Through the above processing, the control unit 210 reduces the number of automatic time corrections by 1 time every 1 week when the time correction processing continuously fails. When the time adjustment process has failed continuously for 3 weeks or more, the control unit 210 sets the frequency of executing the time adjustment process to 1 time per day.

The control unit 210 can execute the automatic time adjustment process shown in fig. 13 as in the fourth embodiment, based on the number of automatic time adjustments set by the above process.

As described above, the control unit 210 of the electronic timepiece 1 according to the present embodiment decreases the frequency of executing the time adjustment processing as the period during which the time adjustment processing continuously fails becomes longer. Therefore, the frequency of executing the time adjustment process is reduced during a period in which the electronic timepiece 1 cannot be connected to an external device, and thus the power consumption of the electronic timepiece 1 can be further suppressed.

The present invention is not limited to the above embodiment, and various modifications can be made.

For example, in the first to seventh embodiments, the description has been given of an example in which the electronic timepiece 1 receives the external time by performing wireless communication by BLE with the external device. However, the method of communication between the electronic timepiece 1 and the external device is not limited to this. For example, the electronic timepiece 1 may use a transmitter of a long-wave standard radio wave or a GPS (Global positioning system) satellite as an external device, and correct the time counted by the counter 241 based on the long-wave standard radio wave or the GPS radio wave received therefrom.

Next, a modified example in which the electronic timepiece 1 according to the first embodiment corrects the time by receiving a long-wave standard radio wave or a GPS radio wave, not by wireless communication with an external device based on BLE, will be described.

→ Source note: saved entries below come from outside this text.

-- ==== Sys2Proof/Laws/Step.lean ====
section
/-! SUPPORT. What fetch, `exec` and `step` can do, said once. -/

namespace Sys2Proof.Machine

/-! ### Decoding -/

/-- On two bytes or more the decoder never runs out of bytes, and the instruction is the one that the
first two bytes select. -/
theorem decode_two (op x : Byte) (rest : List Byte) :
    (decode (op :: x :: rest)).map Prod.fst = decodeOp op x := by
  simp only [decode, List.headD_cons]
  cases decodeOp op x with
  | error e => rfl
  | ok i => cases h : i.operand <;> simp [h, Except.map]

/-- The instruction at the pointer is the one that the opcode byte and the byte after it select. -/
theorem fetchInstr_eq (s : State) : fetchInstr s = decodeOp (fetchOpcode s) (fetchNextByte s) :=
  decode_two _ _ []

/-- An instruction that the decoder answers has the opcode byte that selected it. -/
theorem decodeOp_opcode {op x : Byte} {i : Instr} (h : decodeOp op x = .ok i) : i.opcode = op := by
  unfold decodeOp at h
  split at h <;> simp at h <;> subst h <;> rfl

/-- The only reason for which an opcode byte is rejected. -/
theorem decodeOp_error {op x : Byte} {e : DecodeError} (h : decodeOp op x = .error e) :
    e = .invalidOpcode op := by
  unfold decodeOp at h
  split at h <;> simp at h
  exact h.symm

/-! ### The step -/

/-- A state is terminal exactly when it is not running. -/
theorem terminal_eq_false_iff (s : State) : s.terminal = false ↔ Running s := by
  simp [State.terminal, Running, State.outOfMemory, and_assoc]

/-- A terminal state calls for a result that is not Continuing, and conversely. -/
theorem status_continuing_iff (s : State) : status s = .continuing ↔ Running s := by
  unfold status Running
  cases s.fault <;> cases s.halted <;> simp [State.outOfMemory]

/-- Every instruction answers a next state. -/
theorem exec_answers (i : Instr) (s : State) : ∃ t, exec i s = .next t := by
  have two : ∀ act : State → State, ∃ t, twoByte act s = .next t := by
    intro act
    unfold twoByte
    split <;> exact ⟨_, rfl⟩
  have cond : ∀ f x, ∃ t, condJump f x s = .next t := by
    intro f x
    unfold condJump
    split
    · exact two _
    · exact ⟨_, rfl⟩
  cases i <;> first | exact ⟨_, rfl⟩ | exact two _ | exact cond _ _

/-- All that a step can do. -/
theorem step_cases {s t : State} (h : step s = .next t) :
    s.terminal = true ∧ t = s ∨
      s.terminal = false ∧ fetchInstr s = .error (.invalidOpcode (fetchOpcode s)) ∧
        t = takeInvalidOpcode s ∨
      s.terminal = false ∧ ∃ i, fetchInstr s = .ok i ∧ i.opcode = fetchOpcode s ∧ exec i s = .next t := by
  unfold step at h
  cases hterm : s.terminal with
  | true => exact .inl ⟨rfl, by simpa [hterm, eq_comm] using h⟩
  | false =>
    cases hf : fetchInstr s with
    | error e =>
      have he := decodeOp_error (fetchInstr_eq s ▸ hf)
      exact .inr (.inl ⟨rfl, by rw [he], by simpa [hterm, hf, eq_comm] using h⟩)
    | ok i =>
      have ho := decodeOp_opcode (fetchInstr_eq s ▸ hf)
      exact .inr (.inr ⟨rfl, i, rfl, ho, by simpa [hterm, hf] using h⟩)

/-- A step in a terminal state. -/
theorem step_terminal {s : State} (h : s.terminal = true) : step s = .next s := by simp [step, h]

/-- A step at an unbound byte. -/
theorem step_error {s : State} {e : DecodeError} (h : s.terminal = false) (hf : fetchInstr s = .error e) :
    step s = .next (takeInvalidOpcode s) := by simp [step, h, hf]

/-- A step at an instruction. -/
theorem step_ok {s : State} {i : Instr} (h : s.terminal = false) (hf : fetchInstr s = .ok i) :
    step s = exec i s := by simp [step, h, hf]

/-! ### `withFetchWord` -/

/-- The state with a word placed runs: nothing keeps the next step from fetching. -/
theorem withFetchWord_terminal (s : State) (nbits w : Nat) :
    (s.withFetchWord nbits w).terminal = false := by
  have h : (placeIp s).toNat ≤ 254 := by
    unfold placeIp
    split <;> simp_all
  rw [terminal_eq_false_iff]
  exact ⟨rfl, rfl, Nat.le_trans h (by decide)⟩

end Sys2Proof.Machine
end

Fig. 21 is a flowchart of the time adjustment process executed by the control unit 210 of the electronic timepiece 1 according to the modification in place of the time adjustment process according to the first embodiment shown in fig. 7.

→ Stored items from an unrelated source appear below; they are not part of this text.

/-! ### The step keeps the invariant -/

/-- An instruction in a running state leaves a state that meets the invariant. -/
theorem afterDesc_inv {d : Desc} {x : Byte} {s : State} (hrun : Running s) (hwf : s.mem.wf = true) :
    Inv (afterDesc d x s) := by
  obtain ⟨hfault, hhalted, hip⟩ := hrun
  cases hfaults : operandFaults d s with
  | true =>
    have hend : s.ip.toNat = 255 := by
      rw [operandFaults, Bool.and_eq_true, advance_one_outOfMemory s hip, decide_eq_true_eq] at hfaults
      obtain ⟨-, hend⟩ := hfaults
      exact hend
    have hnext : (s.advance 1).ip.toNat = 256 := by rw [advance_ip_toNat (by omega), hend]
    rw [afterDesc_of_faults hfaults]
    exact ⟨hwf, by rw [raise_ip, hnext]; decide, by simp, fun _ => ⟨hhalted, hnext⟩, by simp [hhalted]⟩
  | false =>
    have hlen : d.length ≤ 2 := by cases hm : d.mode <;> simp [Desc.length, hm]
    have hnext : (s.advance d.length).ip.toNat = s.ip.toNat + d.length := advance_ip_toNat (by omega)
    rw [afterDesc_of_not_faults hfaults]
    refine ⟨?mem, ?ip, by simp [hfault], by simp [hfault], ?halted⟩
    case mem =>
      rw [executeDesc_mem]
      exact applyAccesses_wf _ hwf
    case ip =>
      rw [executeDesc_ip]
      cases jumpTarget d x (s.advance d.length) with
      | none => rw [Option.elim_none]; omega
      | some y => exact (zext9_toNat_le y).trans (by decide)
    case halted =>
      intro hset
      obtain rfl : d = .hlt := by simpa [executeDesc_halted, hhalted] using hset
      have hhlt : (executeDesc .hlt x (s.advance 1)).ip.toNat = s.ip.toNat + 1 := hnext
      simp only [Desc.length, Desc.mode, hhlt]
      omega

/-- The fault `InvalidOpcode` in a running state leaves a state that meets the invariant. -/
theorem takeInvalidOpcode_inv {s : State} (hrun : Running s) (hwf : s.mem.wf = true) :
    Inv (takeInvalidOpcode s) := by
  obtain ⟨-, hhalted, hip⟩ := hrun
  have hnext : (takeInvalidOpcode s).ip.toNat = s.ip.toNat + 1 := advance_ip_toNat (by omega)
  exact ⟨hwf, by omega, fun _ => ⟨hhalted, by omega⟩, by simp [takeInvalidOpcode],
    by simp [takeInvalidOpcode, hhalted]⟩

/-! ### The host's operations keep the invariant -/

/-- The invariant speaks of the memory, the pointer and the latches only, and of the memory only its
form. -/
theorem Inv.of_mem_change {s : State} {m : Memory} (h : Inv s) (hm : m.wf = true) :
    Inv { s with mem := m } :=
  { h with memWf := hm }

/-- Writing bytes keeps the canonical form. -/
theorem writeBytes_wf (p : List Byte) : ∀ (k : Nat) (s : State), s.mem.wf = true →
    (writeBytes k p s).mem.wf = true := by
  induction p with
  | nil => exact fun _ _ h => h
  | cons v rest ih => exact fun k s h => ih (k + 1) _ (memWrite_wf s _ v h)

/-! ### The obligations -/

/-- Settles O26: by the cases of a step over a decode ROM. -/
theorem everyRomKeepsInvariant : Obligations.EveryRomKeepsInvariant := by
  intro rom s hinv
  obtain ⟨-, hnext⟩ | ⟨hrun, -, hnext⟩ | ⟨hrun, e, -, hnext⟩ := stepWith_cases rom s <;> rw [hnext]
  · exact hinv
  · exact takeInvalidOpcode_inv hrun hinv.memWf
  · exact afterDesc_inv hrun hinv.memWf

/-- Settles O24: the step is the descriptor machine at the default decode ROM. -/
theorem stepKeepsInvariant : Obligations.StepKeepsInvariant := by
  intro s t hinv h
  obtain rfl := Host.Outcome.next.inj ((step_eq_stepWith s).symm.trans h)
  exact everyRomKeepsInvariant defaultRom s hinv

/-- Settles O25: no conditional part of the invariant applies at reset. -/
theorem invariantAtReset : Obligations.InvariantAtReset where
  memWf := reset_mem_wf
  ipLe := by decide
  invalidOpcode := by decide
  operandFetch := by decide
  halted := by decide

/-- Settles O27: by induction on how the state was reached. -/
theorem reachableStatesMeetInvariant : Obligations.ReachableStatesMeetInvariant := by
  intro s hreach
  induction hreach with
  | reset => exact invariantAtReset
  | load p s t _ hload ih =>
    obtain ⟨-, rfl⟩ := loadProgram_eq_ok_iff.mp hload
    rw [writeBytes_changes_only_mem]
    exact ih.of_mem_change (writeBytes_wf p _ s ih.memWf)
  | hostWrite addr v s _ ih => exact ih.of_mem_change (memWrite_wf s addr v ih.memWf)
  | step s t _ hstep ih => exact stepKeepsInvariant s t ih hstep

end Sys2Proof.Machine
end

section
/-! SUPPORT. What a step can change, by the descriptor of the opcode byte: registers (10_state.md R11), flags
(10 R18), memory (20_memory.md R31), the pointer (10 R14) and the latches (60_exceptions.md sections 1, 2
and 5). -/

namespace Sys2Proof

First, the control unit 210 receives a long-wave standard radio wave or a GPS radio wave via the communication unit 244 (step S1401). When receiving the long-wave standard radio wave, the transmitting station of the long-wave standard radio wave may be selected based on the HT time difference (city code).

Then, the control unit 210 generates information of the date and time of the received area and 1/256 seconds based on the received long-wave standard radio wave or GPS radio wave (step S1402).

Next, the control unit 210 determines whether or not the automatic time adjustment counter 229 is 0 (step S1403). If the automatic time adjustment counter 229 is not 0 (no in step S1403), it is determined whether or not the absolute value of the difference between the HT date and time and the generated date and time stored in the HT date and time memory 223 is 7.5 minutes or less (step S1404). If the absolute value is not less than 7.5 minutes (no in step S1404), the control unit 210 returns to step S401 of the automatic time adjustment process shown in fig. 6.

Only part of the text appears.